Für den Teig: (Vorteig)

300 g              Weizenmehl

30 g                Roggenmehl

6 g                  Hefe, frische

330 g              Wasser
 

Für den Teig: (Hauptteig)

350 g                  Weizenmehl

50 g                    Roggenmehl

210 g                  Wasser

5 g                      Hefe, frische

15 g                    Salz

Schritt 2
Vorteig herstellen und gehen lassen

Die Zutaten falls noch nicht geschehen, abwiegen und zusammenrühren, bis der Teig schön glatt ist. Die Konsistenz ist sehr weich, aber das soll so sein.

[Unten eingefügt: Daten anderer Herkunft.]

/-- One receive entry at a tick (R263, R264, R270). Samples after a time in which the port was not UP fade in as after a run (DESIGN
CHOICE, log entry 65). -/
def RxRun.step (r : RxRun) (free : Nat) (up again : Bool) (copy : Option StreamWord) : RxRun × Bool :=
  match copy with
  | some w =>
    let w := { w with substituted := w.substituted || again, provisional := false }
    if r.missing = 0 ∧ 8 ≤ r.fade then ({ good := w, word := w }, false)
    else
      let j := if 0 < r.missing then 0 else r.fade
      ({ good := w, missing := 0, fade := j + 1, word := scaleWord free w (unity - fallAt j 8) }, false)
  | none =>
    if !up then ({ r with word := subst StreamWord.zero, fade := 0 }, false)
    else
      let g := match r.missing with | 0 => 3221225472 | 1 => 1073741824 | _ => 0
      ({ r with missing := r.missing + 1, fade := 0, word := subst (scaleWord free r.good g) }, decide (r.missing = 0))

/-- The receive streams of the tick that opens (R263, R270): those of the enabled entries. -/
def State.rxRead (s : State) : State :=
  let n := s.tickNat
  let img := s.rxImage n
  let up := fun v => match eDir v with
    | 0 => decide (s.link.a.state = 5)
    | 1 => decide (s.link.b.state = 5)
    | _ => decide (s.link.a.state = 5 ∨ s.link.b.state = 5)
  let r := (List.range 512).foldl (fun (a : Tab RxRun × Nat) i =>
    let v := rxEntry img i
    if eOn v then
      let o := (tabGet (fun _ => ({} : RxRun)) s.link.rx i).step (s.free + i) (up v) (s.linkRepeats n) (s.rxCopy v n)
      (tabSet (fun _ => {}) a.1 i o.1, a.2 + b2n o.2)
    else (tabSet (fun _ => {}) a.1 i {}, a.2)) (s.link.rx, 0)
  { s with free := s.free + 512, link := { s.link with rx := r.1, lostRuns := satAdd 16 s.link.lostRuns r.2 } }

/-- A link receive stream (R8). -/
def State.rxStream (s : State) (i : Nat) : StreamWord := (tabGet (fun _ => ({} : RxRun)) s.link.rx i).word

/-- The link transmit samples of a heat, kept for the frames to come (R249, R262). -/
def State.linkFeed (s : State) (sinks : Nat → StreamWord) : Link :=
  let t := (List.range 512).foldl (fun t i => if eOn (txEntry s.cfg.linkActive i) then tabSet (fun _ => StreamWord.zero) t i (sinks (0x0600 + i)) else t) ([] : Tab StreamWord)
  { s.link with txHist := ((s.tickNat, t) :: s.link.txHist).take 128 }

/-- LINK_SIGNAL_DETECT (R266). -/
def execLinkSignalDetect (x : Fin 2) (present : Bool) (s : State) : Host.Outcome State Fault Refusal :=
  let p := s.link.port x.val
  .next (
    if !s.linkOn x.val then s
    else if present then (if p.state = 0 then s.modLink x.val (fun p => { p with state := 1, locked := false, markLabel := none, markRun := 0, lostRun := 0, delays := [], partner := none, rev := 0, blockReason := 0 }) else s)
    else if p.state ≠ 5 then s.modLink x.val (fun p => { p with state := 0, locked := false, rev := 0, blockReason := 0, joins := false }) else s)

/-- LINK_FRAME_LOCK (R248): after 8 consecutive marks. -/
def execLinkFrameLock (x : Fin 2) (s : State) : Host.Outcome State Fault Refusal :=
  .next (s.modLink x.val fun p => { p with locked := p.locked || (decide (p.state ≠ 0) && decide (p.markRun = 8)) })

/-- FRAME_LOCK_LOSS (R248): on a hop that is not UP, two frames lost. -/
def execFrameLockLoss (x : Fin 2) (s : State) : Host.Outcome State Fault Refusal :=
  .next (s.modLink x.val fun p =>
    if p.locked && decide (p.lostRun = 2) && decide (p.state = 1 ∨ p.state = 3 ∨ p.state = 4) then
      { p with state := 0, locked := false, rev := 0, blockReason := 0, joins := false }
    else p)

/-- A candidate for pacesetter as it ranks (R254): the priority, then the serial number. -/
def beats (a b : Nat × Nat) : Bool := decide (a.1 < b.1 ∨ (a.1 = b.1 ∧ a.2 < b.2))

/-- Rank of this device, and of the best of its segment without the devices that `out` leaves out (R254). -/
def State.ownRank (s : State) : Nat × Nat := (s.pacePrio, Config.serial.toNat)
def State.bestRank (s : State) (out : TopoEntry → Bool) : Nat × Nat :=
  ((s.link.peers.filter (fun e => !out e)).map (fun e => (e.ann.prio.val, e.ann.serial.toNat))).foldl (fun b r => if beats r b then r else b) s.ownRank

/-- Rank of the segment's pacesetter (R254, R267), whatever devices have joined it since. -/
def State.paceRank (s : State) : Nat × Nat :=
  if s.link.isPace then s.ownRank
  else match s.link.peers.find? (fun e => decide (e.ann.id.val = s.link.pace)) with
    | some e => (e.ann.prio.val, e.ann.serial.toNat)
    | none => s.ownRank

/-- The segment elects its pacesetter among the devices left (R254, R269). -/
def State.elect (s : State) (out : TopoEntry → Bool) : State :=
  let best := s.bestRank out
  let left := s.link.peers.filter (fun e => !out e)
  let id := if best = s.ownRank then s.devId else match left.find? (fun e => decide ((e.ann.prio.val, e.ann.serial.toNat) = best)) with
    | some e => e.ann.id.val
    | none => s.devId
  let me := decide (best = s.ownRank) && decide (best.1 < 255)
  { s with link := { s.link with pace := id, isPace := me, acting := me, aligned := s.link.aligned && !me } }

/-- What this device announces (R253); the revision of a hop that is UP (DEDUCED, log entry 65). -/
def State.ownAnn (s : State) : Announcement :=
  { id := Fin.ofNat 1024 s.devId
    serial := Config.serial
    prio := Fin.ofNat 256 s.pacePrio
    mode := BitVec.ofNat 8 s.modeByte
    hops := Fin.ofNat 2048 s.link.hops
    delayA := BitVec.ofNat 20 s.link.a.hopDelay
    delayB := BitVec.ofNat 20 s.link.b.hopDelay
    fwd := BitVec.ofNat 12 (max s.link.a.fwdDelay s.link.b.fwdDelay)
    revA := Fin.ofNat 4 (if s.link.a.state = 5 then s.link.a.rev else 0)
    revB := Fin.ofNat 4 (if s.link.b.state = 5 then s.link.b.rev else 0)
    identity := s.link.identity }

/-- The announcements of this device's segment, its own first. -/
def State.members (s : State) : List Announcement := s.ownAnn :: s.link.peers.map (fun e => e.ann)

/-- A sum over announcements. -/
def sumAnn (l : List Announcement) (f : Announcement → Nat) : Nat := (l.map f).foldl (· + ·) 0

/-- Forwarding delays in 0.01 ns of the devices that a frame goes on from. -/
def fwdSum (l : List Announcement) : Nat := sumAnn (l.filter (fun a => decide (a.revA.val ≠ 0) && decide (a.revB.val ≠ 0))) (fun a => 10 * a.fwd.toNat)

/-- Of the direction that enters at port x, in 0.01 ns: the delays on its way to this device, and those from here to its end. -/
def State.delaysOf (s : State) (x : Nat) : Nat × Nat :=
  let hop := fun (a : Announcement) => if x = 0 then a.delayA.toNat else a.delayB.toNat
  let side := fun y => (s.link.peers.filter (fun e => decide (e.port = y))).map (fun e => e.ann)
  (sumAnn (s.ownAnn :: side x) hop + fwdSum (side x), sumAnn (side (1 - x)) hop + fwdSum (side (1 - x)) + fwdSum [s.ownAnn])

/-- S of the direction that enters at port x, in 0.01 ns (R252, R264): its own where it begins here, or as the arrivals of its frames show,
less the 20 ns of a launch (DEDUCED, log entry 65). -/
def State.schedOf (s : State) (x : Nat) : Nat :=
  let p := s.link.port x
  let mean := ((p.arrivals.foldl (· + ·) 0) * 10 ^ 8) / (50331648 * max 1 p.arrivals.length)
  if p.state = 5 then mean - (s.delaysOf x).1 - 2000 else (s.link.port (1 - x)).sched * 10 ^ 8 / 50331648

/-- D_max of a chain in 0.01 ns (R264): hop and forwarding delays of a whole direction, and its S. -/
def State.chainDelay (s : State) : Nat :=
  let d := fun x => (s.delaysOf x).1 + (s.delaysOf x).2 + s.schedOf x
  max (d 0) (d 1)

/-- D_loop of R256 in 0.01 ns, and K. A closing hop that its far end has not announced has the delay that this device measures on LINKB. -/
def State.loopDelay (s : State) : Nat :=
  let l := s.members
  sumAnn l (fun a => if a.delayA = 0 then s.link.b.hopDelay else a.delayA.toNat) + sumAnn (l.filter (fun a => decide (a.id.val ≠ s.link.pace))) (fun a => 10 * a.fwd.toNat)
def State.ringK (s : State) : Nat := ceilDiv (3 * (s.loopDelay + 50000)) 3125000

/-- D_P of R264 in 0.01 ns: the loop from the pacesetter to the device before it, the greater of the two directions. -/
def State.ringDelay (s : State) : Nat :=
  let l := s.members.filter (fun a => decide (a.id.val ≠ s.link.pace))
  let last := fun (p : LinkPort) => match p.partner with | some i => i.id.val | none => 1024
  let fwd := fun (e : Nat) => sumAnn (l.filter (fun a => decide (a.id.val ≠ e))) (fun a => 10 * a.fwd.toNat)
  max (sumAnn l (fun a => a.delayA.toNat) + fwd (last s.link.a)) (sumAnn l (fun a => a.delayB.toNat) + fwd (last s.link.b))
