-- ==== Sys2Proof/Machine/Operands.lean ====
section
/-! DEFINITION. The operand forms of the packet opcodes: revision, session, LENGTH and claims (R386, R389, R391, R397, R404,
R407). -/
namespace Sys2Proof.Machine

/-- What R397 and R391 say of an opcode before it is executed: the revision that added it, whether it needs a session, and
whether it is recorded as a change (R407). -/
structure OpRow where
  code : Nat
  rev : Nat := 1
  session : Bool := true
  change : Bool := true
  deriving DecidableEq, Repr

/-- The opcodes of R397. -/
def opTable : List OpRow :=
  [ { code := 0x0001, session := false, change := false },
    { code := 0x0002, session := false, change := false },
    { code := 0x0003, session := false, change := false },
    { code := 0x0004, session := false, change := false },
    { code := 0x0005 },
    { code := 0x0006, session := false, change := false },
    { code := 0x0101, change := false },
    { code := 0x0102 },
    { code := 0x0103 },
    { code := 0x0104 },
    { code := 0x0105 },
    { code := 0x0106, change := false },
    { code := 0x0107 },
    { code := 0x0108, change := false },
    { code := 0x0201 },
    { code := 0x0202 },
    { code := 0x0203 },
    { code := 0x0204 },
    { code := 0x0301 },
    { code := 0x0302, change := false },
    { code := 0x0303, rev := 3 },
    { code := 0x0304, rev := 3, change := false },
    { code := 0x0401, session := false, change := false },
    { code := 0x0402 },
    { code := 0x0403 },
    { code := 0x0501, rev := 2 },
    { code := 0x0502, rev := 2 },
    { code := 0x0601 },
    { code := 0x0602 },
    { code := 0x0603 },
    { code := 0x0604 },
    { code := 0x0605, rev := 3, change := false },
    { code := 0x0606, change := false },
    { code := 0x0701 },
    { code := 0x0702 },
    { code := 0x0801, change := false },
    { code := 0x0802 },
    { code := 0x0803 },
    { code := 0x0804 },
    { code := 0x0805, change := false },
    { code := 0x0901 },
    { code := 0x0902 } ]

/-- The row of an opcode; none: undefined. -/
def opRow (op : Nat) : Option OpRow := opTable.find? (fun r => decide (r.code = op))

/-- The LENGTH of an opcode with a fixed one. -/
def fixedLength (op : Nat) : Option Nat :=
  if op = 0x0002 ∨ op = 0x0204 ∨ op = 0x0701 ∨ op = 0x0702 ∨ op = 0x0803 ∨ op = 0x0902 then some 16
  else if op = 0x0003 then some 32
  else if op = 0x0005 then some 40
  else if op = 0x0004 ∨ op = 0x0006 ∨ op = 0x0201 ∨ op = 0x0202 ∨ op = 0x0302 ∨ op = 0x0604 then some 0
  else if op = 0x0001 ∨ op = 0x0101 ∨ op = 0x0203 ∨ op = 0x0303 ∨ op = 0x0304 ∨ op = 0x0402 ∨ op = 0x0403 ∨ op = 0x0602 ∨ op = 0x0801 then some 4
  else if op = 0x0104 ∨ op = 0x0106 ∨ op = 0x0401 ∨ op = 0x0501 ∨ op = 0x0502 ∨ op = 0x0601 ∨ op = 0x0605 then some 8
  else if op = 0x0108 ∨ op = 0x0606 ∨ op = 0x0805 then some 6
  else if op = 0x0802 then some 12
  else none

/-- The length is in a closed range. -/
def lenIn (n a b : Nat) : Bool := decide (a ≤ n ∧ n ≤ b)

/-- LENGTH suits the opcode (R386 step 7, R396, R397, R432, R439). -/
def lengthOk (op : Nat) (p : List Byte) : Bool :=
  let n := p.length
  match fixedLength op with
  | some l => decide (n = l)
  | none =>
    if op = 0x0102 then
      (let id := le p 0 2
       if paramDefined id then decide (n = 4 + paramWidth id) else decide (n = 8 ∨ n = 12))
    else if op = 0x0103 then decide (8 ≤ n ∧ n = 8 + le p 2 2 * le p 4 1)
    else if op = 0x0105 then decide (16 ≤ n ∧ n = 16 + 4 * le p 4 2)
    else if op = 0x0107 then lenIn n 8 1024
    else if op = 0x0804 then lenIn n 6 1024
    else lenIn n 5 1024

/-- The claim bits of the parameter blocks that a run of IDs touches (R404). -/
def blockClaims (first count : Nat) : Nat :=
  (List.range 29).foldl (fun m b => if first / 256 ≤ b ∧ b ≤ (first + count - 1) / 256 ∧ 0 < count then m + 2 ^ b else m) 0

/-- The claim bits that a request needs (R404). -/
def claimMask (op : Nat) (p : List Byte) : Nat :=
  if op = 0x0102 then blockClaims (le p 0 2) 1
  else if op = 0x0103 then blockClaims (le p 0 2) (le p 2 2)
  else if op = 0x0005 then 2 ^ 26
  else if op = 0x0303 then 2 ^ 28
  else if op = 0x0702 then 2 ^ 1
  else if op = 0x0701 then 2 ^ 2
  else if op = 0x0901 ∨ op = 0x0902 then 2 ^ 24
  else if op = 0x0301 ∨ op = 0x0105 then 2 ^ 32
  else if op = 0x0107 then 2 ^ 33
  else if op = 0x0802 ∨ op = 0x0803 ∨ op = 0x0804 then 2 ^ 34
  else if op = 0x0104 ∨ op = 0x0201 ∨ op = 0x0202 ∨ op = 0x0203 ∨ op = 0x0204 then 2 ^ 35
  else if op = 0x0601 ∨ op = 0x0602 ∨ op = 0x0603 ∨ op = 0x0604 then 2 ^ 36
  else if op = 0x0402 ∨ op = 0x0403 then 2 ^ 37
  else 0

/-- The claim bits that have a meaning (R404). -/
def claimBits : Nat := 2 ^ 29 - 1 + (2 ^ 38 - 2 ^ 32)

/-- The lowest bit set, of 64. -/
def lowestBit (v : Nat) : Nat := ((List.range 64).find? (fun k => v.testBit k)).getD 0

/-- The opcodes that RECOVERY serves (R331). -/
def recoveryOp (op : Nat) : Bool :=
  decide (op = 0x0001 ∨ op = 0x0002 ∨ op = 0x0003 ∨ op = 0x0004 ∨ op = 0x0401 ∨ op = 0x0603 ∨ op = 0x0604)

/-- A TICK field: [63:48] must be 0 (R396). -/
def tickField (p : List Byte) (ofs : Nat) : Nat := le p ofs 8
def tickOk (t : Nat) : Bool := decide (t < 2 ^ 48)

/-- Bytes that must be 0. -/
def zeros (p : List Byte) (ofs n : Nat) : Bool := decide (le p ofs n = 0)

/-- The values of a NODE_PARAM_WRITE or of a parameter run. -/
def valuesOf (p : List Byte) (ofs width count : Nat) : List Nat := (List.range count).map (fun i => le p (ofs + width * i) width)

end Sys2Proof.Machine
end

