/-- R361-R363, R365, R366, R375, R388: a mailbox write. After the address or the instruction and the pointer, a whole packet written to the mailbox page of
a served port waits in its mailbox with its arrival tick, every byte acknowledged, and SPI answers with its status byte and zeros; a byte to another page
is refused. A transaction cut after one pointer byte leaves the pointer. An address that is not the device's, a reserved one, the general call and the
codes beside it are not acknowledged and nothing follows of them, after the latter until the next STOP; a bus that does not answer takes nothing, and
bytes without a transaction go nowhere. -/
def Obligations.MailboxWriteFramesPackets : Prop :=
  (∀ (s : State) (twi : Bool) (a : BitVec 16) (b : List Byte), s.Answers twi → s.served = true → a.toNat / 256 = 1 →
    b.length = 12 + 4 * (le b 1 1 % 2) + le b 6 2 → le b 6 2 ≤ 1024 → (s.bus.port twi).mailQueued + b.length ≤ 2080 →
    Completes (.mailboxWrite twi (some (s.writeHead twi a)) b) s (fun t =>
      (t.bus.port twi).mailbox = (s.bus.port twi).mailbox ++ [{ bytes := b, now := s.clock.now, tick := s.tickNat }] ∧ (t.bus.port twi).fragment = [] ∧
      (t.bus.port twi).lastAcks = b.length ∧ (t.bus.port twi).lastRefused = false ∧ (t.bus.port twi).pointer = a ∧ (t.bus.port twi).active = true ∧
      (t.bus.port twi).addrAck = twi ∧ (t.bus.port twi).lastRead = (if twi then [] else s.spiStatus :: List.replicate (2 + b.length) 0) ∧
      (t.bus.port twi).replies = (s.bus.port twi).replies ∧ t.bus.port (!twi) = s.bus.port (!twi) ∧ t.bus.discarded = s.bus.discarded ∧ Frame [.bus] s t)) ∧
  (∀ (s : State) (twi : Bool) (a : BitVec 16) (b : List Byte), s.Answers twi → b ≠ [] → (a.toNat / 256 ≠ 1 ∨ s.served = false) →
    Completes (.mailboxWrite twi (some (s.writeHead twi a)) b) s (fun t => (t.bus.port twi).mailbox = (s.bus.port twi).mailbox ∧
      (t.bus.port twi).lastAcks = 0 ∧ (t.bus.port twi).lastRefused = true ∧ (t.bus.port twi).fragment = [] ∧ (t.bus.port twi).pointer = a ∧
      t.bus.port (!twi) = s.bus.port (!twi) ∧ Frame [.bus] s t)) ∧
  (∀ (s : State) (twi : Bool) (b : Byte), s.Answers twi →
    Completes (.mailboxWrite twi (some ((if twi then s.addrWrite else [2]) ++ [b])) []) s (fun t => (t.bus.port twi).pointer = (s.bus.port twi).pointer ∧
      (t.bus.port twi).mailbox = (s.bus.port twi).mailbox ∧ t.bus.port (!twi) = s.bus.port (!twi) ∧ Frame [.bus] s t)) ∧
  (∀ (s : State) (b : Byte) (h l : List Byte), s.busAlive = true → s.bus.twi.fragment = [] → s.bus.twi.phase ≠ .deaf →
    (deafByte b = true ∨ s.bus.addrReserved = true ∨ (s.addrWrite.head? ≠ some b ∧ s.addrRead ≠ [b])) →
    Completes (.mailboxWrite true (some (b :: h)) l) s (fun t => t.bus.twi.addrAck = false ∧ t.bus.twi.lastAcks = 0 ∧ t.bus.twi.lastRead = [] ∧
      t.bus.twi.phase = (if deafByte b then .deaf else .ignored) ∧ t.bus.twi.mailbox = s.bus.twi.mailbox ∧ t.bus.twi.pointer = s.bus.twi.pointer ∧
      t.bus.twi.replies = s.bus.twi.replies ∧ t.bus.twi.fragment = [] ∧ t.bus.spi = s.bus.spi ∧ Frame [.bus] s t)) ∧
  (∀ (s : State) (h b : List Byte), s.bus.twi.phase = .deaf → exec (.mailboxWrite true (some h) b) s = .next s) ∧
  (∀ (s : State) (twi : Bool) (a : Option (List Byte)) (b : List Byte), s.busAlive = false → exec (.mailboxWrite twi a b) s = .next s) ∧
  (∀ (s : State) (twi : Bool) (b : List Byte), (s.bus.port twi).active = false → exec (.mailboxWrite twi none b) s = .next s)
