theorem State.enter_clock (s : State) (target op : Nat) (q : Req) (go : State → State) (hq : s.heads = []) (h : (go s).clock = s.clock) :
    (s.enter target op q go).clock = s.clock := by
  simp only [State.enter, State.serveBefore_quiet _ _ _ hq]
  repeat' split
  all_goals simp [h]

theorem State.enter_power (s : State) (target op : Nat) (q : Req) (go : State → State) (hq : s.heads = []) (h : (go s).power = s.power) :
    (s.enter target op q go).power = s.power := by
  simp only [State.enter, State.serveBefore_quiet _ _ _ hq]
  repeat' split
  all_goals simp [h]

theorem State.enter_synth (s : State) (target op : Nat) (q : Req) (go : State → State) (hq : s.heads = []) (h : (go s).synth = s.synth) :
    (s.enter target op q go).synth = s.synth := by
  simp only [State.enter, State.serveBefore_quiet _ _ _ hq]
  repeat' split
  all_goals simp [h]

theorem State.enter_dpll (s : State) (target op : Nat) (q : Req) (go : State → State) (hq : s.heads = []) (h : (go s).dpll = s.dpll) :
    (s.enter target op q go).dpll = s.dpll := by
  simp only [State.enter, State.serveBefore_quiet _ _ _ hq]
  repeat' split
  all_goals simp [h]

theorem State.enter_mram (s : State) (target op : Nat) (q : Req) (go : State → State) (hq : s.heads = []) (h : (go s).mram = s.mram) :
    (s.enter target op q go).mram = s.mram := by
  simp only [State.enter, State.serveBefore_quiet _ _ _ hq]
  repeat' split
  all_goals simp [h]

theorem State.enter_cfg (s : State) (target op : Nat) (q : Req) (go : State → State) (hq : s.heads = []) (h : (go s).cfg = s.cfg) :
    (s.enter target op q go).cfg = s.cfg := by
  simp only [State.enter, State.serveBefore_quiet _ _ _ hq]
  repeat' split
  all_goals simp [h]

theorem State.enter_dep (s : State) (target op : Nat) (q : Req) (go : State → State) (hq : s.heads = []) (h : (go s).dep = s.dep) :
    (s.enter target op q go).dep = s.dep := by
  simp only [State.enter, State.serveBefore_quiet _ _ _ hq]
  repeat' split
  all_goals simp [h]

theorem State.enter_log (s : State) (target op : Nat) (q : Req) (go : State → State) (hq : s.heads = []) (h : (go s).log = s.log) :
    (s.enter target op q go).log = s.log := by
  simp only [State.enter, State.serveBefore_quiet _ _ _ hq]
  repeat' split
  all_goals simp [h]

theorem State.enter_jtag (s : State) (target op : Nat) (q : Req) (go : State → State) (hq : s.heads = []) (h : (go s).jtag = s.jtag) :
    (s.enter target op q go).jtag = s.jtag := by
  simp only [State.enter, State.serveBefore_quiet _ _ _ hq]
  repeat' split
  all_goals simp [h]

theorem State.enter_inp (s : State) (target op : Nat) (q : Req) (go : State → State) (hq : s.heads = []) (h : (go s).inp = s.inp) :
    (s.enter target op q go).inp = s.inp := by
  simp only [State.enter, State.serveBefore_quiet _ _ _ hq]
  repeat' split
  all_goals simp [h]

theorem State.enter_conv (s : State) (target op : Nat) (q : Req) (go : State → State) (hq : s.heads = []) (h : (go s).conv = s.conv) :
    (s.enter target op q go).conv = s.conv := by
  simp only [State.enter, State.serveBefore_quiet _ _ _ hq]
  repeat' split
  all_goals simp [h]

Die Zutaten für eine Teigportion.

300 g Weizenmehl, 30 g Roggenmehl,

6 g Hefe, frische, 330 g Wasser
 

Der Teig muss nun abgedeckt an einem zimmerwarmen Ort 10-24 Stunden gehen. Nach dieser Zeit ist er schon schön aufgegangen und blubbert ggf. leicht mit tollen großen Blasen. Man kann ihn Optional sogar länger stehen lassen, dann sollte man jedoch die Hefemenge reduzieren. Je länger ein Teig geht, desto besser kann der Geschmack sich entfalten. Brötchen mit Vorteig gelingen im Allgemeinen schon leichter und besser.

Schritt 3
Hauptteig herstellen

Für den Teig: (Hauptteig)

350 g                  Weizenmehl

50 g                    Roggenmehl

210 g                  Wasser

5 g                      Hefe, frische

15 g                    Salz

Den Vorteig mit den Zutaten des Hauptteigs ohne Salz und Hefe verrühren und eine halbe Stunde stehen lassen. Jetzt die Hefe dazu geben und 15 Minuten auf Stufe 1 kneten lassen. Dann das Salz dazu geben und weitere 7 Minuten kneten lassen. Der Teig soll sich jetzt vom Rand lösen und nicht zu fest sein.

Schritt 4
Hauptteig gehen lassen und pflegen

Den Teig jetzt eine Stunde ruhen lassen und dabei alle 15 Minuten einen stretch and fold ausführen, also 4 mal. Aber vorsichtig, damit die Gärblasen erhalten bleiben.
 

Schritt 5
Brötchen wirken und die Vorbereitung dazu


Nun Brötchen von 75g vorsichtig abstechen, vorformen und 20 Minuten ruhen lassen.

Jetzt werden die Brötchen in ihrer endgültigen Form geformt und 45 Minuten zur Gare gestellt.

Sie sollten sehr gut aufgegangen sein, aber nicht auseinandergelaufen. Dabei kann die Druckprobe helfen.

 

So sollten sie dann nach dem Wirken, Gehen und einschneiden aussehen. Eingeschnitten wird kurz vor dem Einschieben.

 

Schritt 6
Das Backen

Den Backofen auf 250°C vorheizen. Auf der 2. Schiene von unten 20 Minuten mit 2 mal schwaden backen.

 

Vorheien ist sehr wichtig, dadurch bekommen sie inkl dem Schwaden einen tollen Ofentrieb.

Die Brötchen werden erst unmittelbar vor dem Einschießen eingeschnitten. Ich nehme eine Rasierklinge oder ein scharfes Messer.

Schritt 7
Fertig herausholen und abkühlen lassen

Fertig sind sie, wenn sie eine schöne Kruste haben, sowie Klopf- bzw Stäbchenprobe bestehen. Abkühlen am Besten auf einem Rost mit einem Leinen - oder Geschirrtuch (sauber) bedeckt.